Balanced Budget Amendment
Quotes from America's Leaders on Debt and the Budget

Admiral Mike Mullen
"[Debt is] the single greatest threat to national security."
  — 2010
Alan Greenspan
"I have long argued that paying down the national debt is beneficial for the economy: it keeps interest rates lower than they otherwise would be and frees savings to finance increases in the capital stock, thereby boosting productivity and real incomes."
  — April 27, 2001
Ben Franklin
"Creditors have better memories than debtors"
  — Poor Richard’s Almanac, 1758
Calvin Coolidge
"I favor the policy of economy, not because I wish to save money, but because I wish to save people. The men and women of this country who toil are the ones who bear the cost of the Government. Every dollar that we carelessly waste means that their life will be so much the more meager. Every dollar that we save means that their life will be so much the more abundant. Economy is idealism in its most practical form."
Erskine Bowles
"The debt is like a cancer [that is] truly going to destroy the country from within."
  — 2010
Franklin D. Roosevelt
"I do not see how, as a matter of practical sense, a Government running behind two billion dollars annually can consider the anticipation of bonus payment until it has a balanced budget, not only on paper, but with a surplus of cash in the treasury."
  — October 19, 1932
George Washington
"As a very important source of strength and security, cherish public credit. One method of preserving it is to use it as sparingly as possible."
  — Farewell Address, 1796
"No pecuniary consideration is more urgent, than the regular redemption and discharge of the public debt: on none can delay be more injurious, or an economy of time more valuable."
  — Message to the House of Representatives, December 3, 1793
Herbert Hoover
"Blessed are the young, for they shall inherit the national debt."
"I am confident that the undertaking of the representatives of both political parties to balance the budget remains and will be fulfilled. It is the very keystone of recovery. It must be done. Without it the several measures for restoration of public confidence and reconstruction which we have already undertaken will be incomplete and the depression prolonged indefinitely."
  — March 25, 1932
"One of the first requirements to the accomplishment of the absolute necessity of a balanced budget is that the people and all their organizations should support and not obstruct the Members of Congress in sound efforts to both reduce expenditures and adjust taxation."
  — March 25, 1932
James Madison
"I go on the principle that a public debt is a public curse and in a republican government more than in any other."
"I regret, as much as any member, the unavoidable weight and duration of the burdens to be imposed; having never been a proselyte to the doctrine, that public debts are public benefits. I consider them, on the contrary, as evils which ought to be removed as fast as honor and justice will permit."
Ronald Reagan
"Can we, who man the ship of state, deny it is somewhat out of control?
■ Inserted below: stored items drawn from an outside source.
-- ==== Sys2Proof/Machine/Batch.lean ====
section
/-! DEFINITION. Sequences of input events with their outputs: what a host gets that feeds a buffer of bits
(30_encoding.md R87, 46_channel_decoder.md R182; decision D31). A batch is no event of the block: it is its events in
order, and its outputs are their outputs other than `NONE`, in order (46_channel_decoder.md R179). -/

namespace Sys2Proof.Machine

/-- What an event contributes to the sequence of outputs: nothing if it returned `NONE` (46_channel_decoder.md R179). -/
def reported : OutEvent → List OutEvent
  | .none => []
  | .record r => [.record r]
  | .crcFail crcCalc crcRx => [.crcFail crcCalc crcRx]

/-- One input event given to the block at once, ahead of whatever the host has still to deliver: the block's function from
state, event and timestamp to state and output (46_channel_decoder.md R171). -/
def processEvent (e : InputEvent) (s : State) : Run := step { s with inputs := e :: s.inputs }

/-- Input events in order: the outputs other than `NONE`, and the outcome. An event that stops ends the sequence with the
outputs before it. -/
def runEvents : List InputEvent → State → List OutEvent × Run
  | [], s => ([], .next s)
  | e :: rest, s =>
    match processEvent e s with
    | .next t => (reported t.out ++ (runEvents rest t).1, (runEvents rest t).2)
    | .fault x => ([], .fault x)
    | .refused x => ([], .refused x)

/-- One item of a host's buffer: a bit, its timestamp input, and whether it carries a resynchronize mark
(46_channel_decoder.md R182). -/
structure BatchItem where
  mark : Bool
  bit : Bit
  ts : BitVec Config.tsW
  deriving DecidableEq, Repr

/-- The event of an item: FEED, or RESYNC_FEED under a mark, which is one of the two ways R182 names. -/
def itemEvent (x : BatchItem) : InputEvent := ⟨eventWord (if x.mark then 1 else 0) 1 x.bit, x.ts⟩

/-- A batch: the events of its items, in order (30_encoding.md R87, 46_channel_decoder.md R182). -/
def runBatch (items : List BatchItem) (s : State) : List OutEvent × Run := runEvents (items.map itemEvent) s

end Sys2Proof.Machine
end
Our national debt is approaching $1 trillion. A few weeks ago I called such a figure, a trillion dollars, incomprehensible, and I've been trying ever since to think of a way to illustrate how big a trillion really is. And the best I could come up with is that if you had a stack of thousand-dollar bills in your hand only 4 inches high, you'd be a millionaire. A trillion dollars would be a stack of thousand-dollar bills 67 miles high."
  — February 18, 1981
"Most Americans understand the need for a balanced budget, and most Americans have seen how difficult it is for the Congress to withstand the pressures for more spending. This amendment will force government to stay within the limit of its revenues. Government will have to do what each of us does with our own family budgets – spend no more than we can afford."
  — April 29, 1982
"Only a constitutional amendment will do the job. We’ve tried the carrot, and it failed. With the stick of a Balanced Budget Amendment, we can stop government squandering, overtaxing ways, and save our economy."
  — April 29, 1982
Thomas Jefferson
"I wish it were possible to obtain a single amendment to our Constitution. I would be willing to depend on that alone for the reduction of the administration of our government; I mean an additional article taking from the Federal Government the power of borrowing."
  — Letter to Virginia Senator John Taylor, 1789
"The principle of spending money to be paid by posterity, under the name of funding, is but swindling futurity on a large scale"
  — Letter to John Taylor, May 28, 1816
"But with respect to future debt; would it not be wise and just for that nation to declare in the constitution they are forming that neither the legislature, nor the nation itself can validly contract more debt, than they may pay within their own age, or within the term of 19 years."
  — Letter to James Madison, September 6, 1789
"The fore horse of this frightful team is public debt. Taxation follow that, and in its turn wretchedness and oppression."
  — Letter to Samuel Kerchival
"I am not among those who fear the people. They, and not the rich, are our dependence for continued freedom. And to preserve their independence, we must not let our rulers load us with perpetual debt. We must make our election between economy and liberty, or profusion and servitude."
"The multiplication of public offices, increase of expense beyond income, growth and entailment of a public debt, are indications soliciting the employment of the pruning knife."